## [What you are asked to do]
Look through the listing below and report every line that contains "grant".
=-=-=
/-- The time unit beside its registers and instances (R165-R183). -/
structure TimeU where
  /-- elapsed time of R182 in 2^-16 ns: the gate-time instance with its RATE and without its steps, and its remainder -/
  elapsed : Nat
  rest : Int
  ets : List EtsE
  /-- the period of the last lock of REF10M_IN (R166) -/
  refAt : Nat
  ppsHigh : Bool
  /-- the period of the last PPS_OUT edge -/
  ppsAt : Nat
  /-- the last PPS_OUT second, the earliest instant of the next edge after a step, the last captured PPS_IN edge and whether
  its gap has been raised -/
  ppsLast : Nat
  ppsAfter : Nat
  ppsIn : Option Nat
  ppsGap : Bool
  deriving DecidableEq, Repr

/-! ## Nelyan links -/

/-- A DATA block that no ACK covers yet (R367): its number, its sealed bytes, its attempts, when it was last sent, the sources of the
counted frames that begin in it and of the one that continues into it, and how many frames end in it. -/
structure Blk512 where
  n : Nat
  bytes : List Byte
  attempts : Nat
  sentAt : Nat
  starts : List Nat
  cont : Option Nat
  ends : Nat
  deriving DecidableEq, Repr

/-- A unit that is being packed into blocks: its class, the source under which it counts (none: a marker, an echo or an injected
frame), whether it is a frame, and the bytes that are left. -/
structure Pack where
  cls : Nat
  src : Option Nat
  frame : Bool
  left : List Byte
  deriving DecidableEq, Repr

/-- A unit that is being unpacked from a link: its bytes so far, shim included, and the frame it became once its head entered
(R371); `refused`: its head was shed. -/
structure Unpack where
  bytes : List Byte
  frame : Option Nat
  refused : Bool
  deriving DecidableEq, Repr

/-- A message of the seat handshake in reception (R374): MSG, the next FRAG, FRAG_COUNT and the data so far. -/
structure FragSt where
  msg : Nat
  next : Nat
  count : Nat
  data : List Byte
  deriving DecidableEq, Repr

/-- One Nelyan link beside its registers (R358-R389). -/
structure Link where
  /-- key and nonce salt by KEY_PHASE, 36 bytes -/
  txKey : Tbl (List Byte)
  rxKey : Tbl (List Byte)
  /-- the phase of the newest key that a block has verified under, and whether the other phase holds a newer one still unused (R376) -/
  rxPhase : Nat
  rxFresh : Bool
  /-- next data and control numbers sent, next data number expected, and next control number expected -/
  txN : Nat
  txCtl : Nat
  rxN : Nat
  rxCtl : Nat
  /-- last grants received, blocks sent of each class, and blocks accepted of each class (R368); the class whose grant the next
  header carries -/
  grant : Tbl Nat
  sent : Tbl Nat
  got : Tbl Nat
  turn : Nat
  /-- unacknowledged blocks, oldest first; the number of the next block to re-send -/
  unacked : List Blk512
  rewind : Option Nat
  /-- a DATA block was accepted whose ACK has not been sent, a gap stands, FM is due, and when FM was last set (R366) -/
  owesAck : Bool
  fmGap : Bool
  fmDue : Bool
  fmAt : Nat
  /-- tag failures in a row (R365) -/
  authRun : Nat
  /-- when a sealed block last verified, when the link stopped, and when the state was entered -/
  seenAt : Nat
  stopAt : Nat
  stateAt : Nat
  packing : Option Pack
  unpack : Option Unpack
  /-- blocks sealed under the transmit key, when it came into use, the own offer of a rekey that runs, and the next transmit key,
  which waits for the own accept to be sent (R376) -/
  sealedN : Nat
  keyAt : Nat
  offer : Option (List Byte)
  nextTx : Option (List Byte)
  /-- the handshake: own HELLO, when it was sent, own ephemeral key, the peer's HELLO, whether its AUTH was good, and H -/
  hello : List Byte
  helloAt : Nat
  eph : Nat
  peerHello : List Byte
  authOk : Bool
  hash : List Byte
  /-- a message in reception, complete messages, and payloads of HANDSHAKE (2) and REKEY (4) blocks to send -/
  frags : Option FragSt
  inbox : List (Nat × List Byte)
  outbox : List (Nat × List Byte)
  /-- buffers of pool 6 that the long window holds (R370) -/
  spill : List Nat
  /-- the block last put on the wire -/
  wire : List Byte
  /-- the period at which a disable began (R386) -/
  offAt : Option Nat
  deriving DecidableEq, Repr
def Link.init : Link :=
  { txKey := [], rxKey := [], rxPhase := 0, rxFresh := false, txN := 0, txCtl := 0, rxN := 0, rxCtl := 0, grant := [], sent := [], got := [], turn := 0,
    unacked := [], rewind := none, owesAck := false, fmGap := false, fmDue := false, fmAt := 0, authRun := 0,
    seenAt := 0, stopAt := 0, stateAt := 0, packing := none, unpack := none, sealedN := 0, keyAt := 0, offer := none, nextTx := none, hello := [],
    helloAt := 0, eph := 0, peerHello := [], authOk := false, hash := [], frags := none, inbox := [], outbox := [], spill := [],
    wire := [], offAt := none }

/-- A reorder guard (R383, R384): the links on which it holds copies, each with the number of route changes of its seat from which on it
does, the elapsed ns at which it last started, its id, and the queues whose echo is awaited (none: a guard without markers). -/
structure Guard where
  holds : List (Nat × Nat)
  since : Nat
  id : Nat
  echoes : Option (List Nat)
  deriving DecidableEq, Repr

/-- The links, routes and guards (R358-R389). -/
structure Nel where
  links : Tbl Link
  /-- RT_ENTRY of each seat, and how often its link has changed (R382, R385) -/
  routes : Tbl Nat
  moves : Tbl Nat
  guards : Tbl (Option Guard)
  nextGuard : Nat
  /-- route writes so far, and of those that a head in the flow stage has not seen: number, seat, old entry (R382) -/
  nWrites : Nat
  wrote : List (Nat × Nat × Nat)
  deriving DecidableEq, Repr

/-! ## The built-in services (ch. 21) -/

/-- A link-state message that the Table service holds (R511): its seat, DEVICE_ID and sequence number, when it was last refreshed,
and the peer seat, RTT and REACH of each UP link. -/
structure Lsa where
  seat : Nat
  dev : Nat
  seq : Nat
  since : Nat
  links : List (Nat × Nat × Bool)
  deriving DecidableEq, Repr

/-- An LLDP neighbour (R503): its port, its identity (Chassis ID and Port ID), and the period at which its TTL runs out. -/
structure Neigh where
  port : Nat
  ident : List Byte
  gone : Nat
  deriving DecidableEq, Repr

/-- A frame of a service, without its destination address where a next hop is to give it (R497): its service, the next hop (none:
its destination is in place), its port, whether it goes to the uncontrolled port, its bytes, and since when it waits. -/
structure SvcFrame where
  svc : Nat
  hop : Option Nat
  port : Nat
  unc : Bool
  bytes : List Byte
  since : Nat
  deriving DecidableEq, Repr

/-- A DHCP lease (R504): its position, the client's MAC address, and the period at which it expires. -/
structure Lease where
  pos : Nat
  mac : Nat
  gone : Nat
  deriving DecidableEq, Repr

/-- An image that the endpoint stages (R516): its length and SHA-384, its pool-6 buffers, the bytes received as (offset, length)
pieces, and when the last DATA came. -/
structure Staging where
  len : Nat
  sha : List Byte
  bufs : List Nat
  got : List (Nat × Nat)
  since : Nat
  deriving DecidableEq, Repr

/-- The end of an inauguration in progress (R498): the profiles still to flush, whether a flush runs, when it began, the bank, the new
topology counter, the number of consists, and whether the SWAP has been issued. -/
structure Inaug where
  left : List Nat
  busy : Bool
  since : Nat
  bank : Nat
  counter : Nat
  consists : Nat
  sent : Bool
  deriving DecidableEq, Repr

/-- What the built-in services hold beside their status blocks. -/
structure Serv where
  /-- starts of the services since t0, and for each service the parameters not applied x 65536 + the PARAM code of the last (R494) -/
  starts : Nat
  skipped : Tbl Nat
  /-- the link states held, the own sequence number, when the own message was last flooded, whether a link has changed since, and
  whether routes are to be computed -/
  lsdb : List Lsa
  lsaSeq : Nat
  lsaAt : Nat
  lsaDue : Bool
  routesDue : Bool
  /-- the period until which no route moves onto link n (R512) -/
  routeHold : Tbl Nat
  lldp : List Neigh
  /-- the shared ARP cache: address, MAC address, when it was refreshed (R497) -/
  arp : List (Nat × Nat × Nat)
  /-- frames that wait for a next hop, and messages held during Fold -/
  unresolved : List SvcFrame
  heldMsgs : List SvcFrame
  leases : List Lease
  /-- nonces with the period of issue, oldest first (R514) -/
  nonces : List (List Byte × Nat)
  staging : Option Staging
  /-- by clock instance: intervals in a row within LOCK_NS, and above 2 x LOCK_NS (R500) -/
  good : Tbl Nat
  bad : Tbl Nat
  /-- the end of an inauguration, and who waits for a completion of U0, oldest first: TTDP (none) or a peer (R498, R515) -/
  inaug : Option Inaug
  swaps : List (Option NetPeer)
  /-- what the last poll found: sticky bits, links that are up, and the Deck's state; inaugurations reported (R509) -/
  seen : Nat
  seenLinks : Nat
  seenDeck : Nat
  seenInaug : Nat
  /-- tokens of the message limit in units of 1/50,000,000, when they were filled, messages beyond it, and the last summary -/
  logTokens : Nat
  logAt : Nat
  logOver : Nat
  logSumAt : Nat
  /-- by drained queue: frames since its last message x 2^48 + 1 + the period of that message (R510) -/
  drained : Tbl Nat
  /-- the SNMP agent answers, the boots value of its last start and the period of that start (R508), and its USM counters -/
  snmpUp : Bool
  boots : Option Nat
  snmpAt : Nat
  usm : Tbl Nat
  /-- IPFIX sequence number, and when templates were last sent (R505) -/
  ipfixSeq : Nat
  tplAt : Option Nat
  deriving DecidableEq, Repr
=-=-=
## [Solved problem]
  /-- last grants received, blocks sent of each class, and blocks accepted of each class (R368); the class whose grant the next
  grant : Tbl Nat
  { txKey := [], rxKey := [], rxPhase := 0, rxFresh := false, txN := 0, txCtl := 0, rxN := 0, rxCtl := 0, grant := [], sent := [], got := [], turn := 0,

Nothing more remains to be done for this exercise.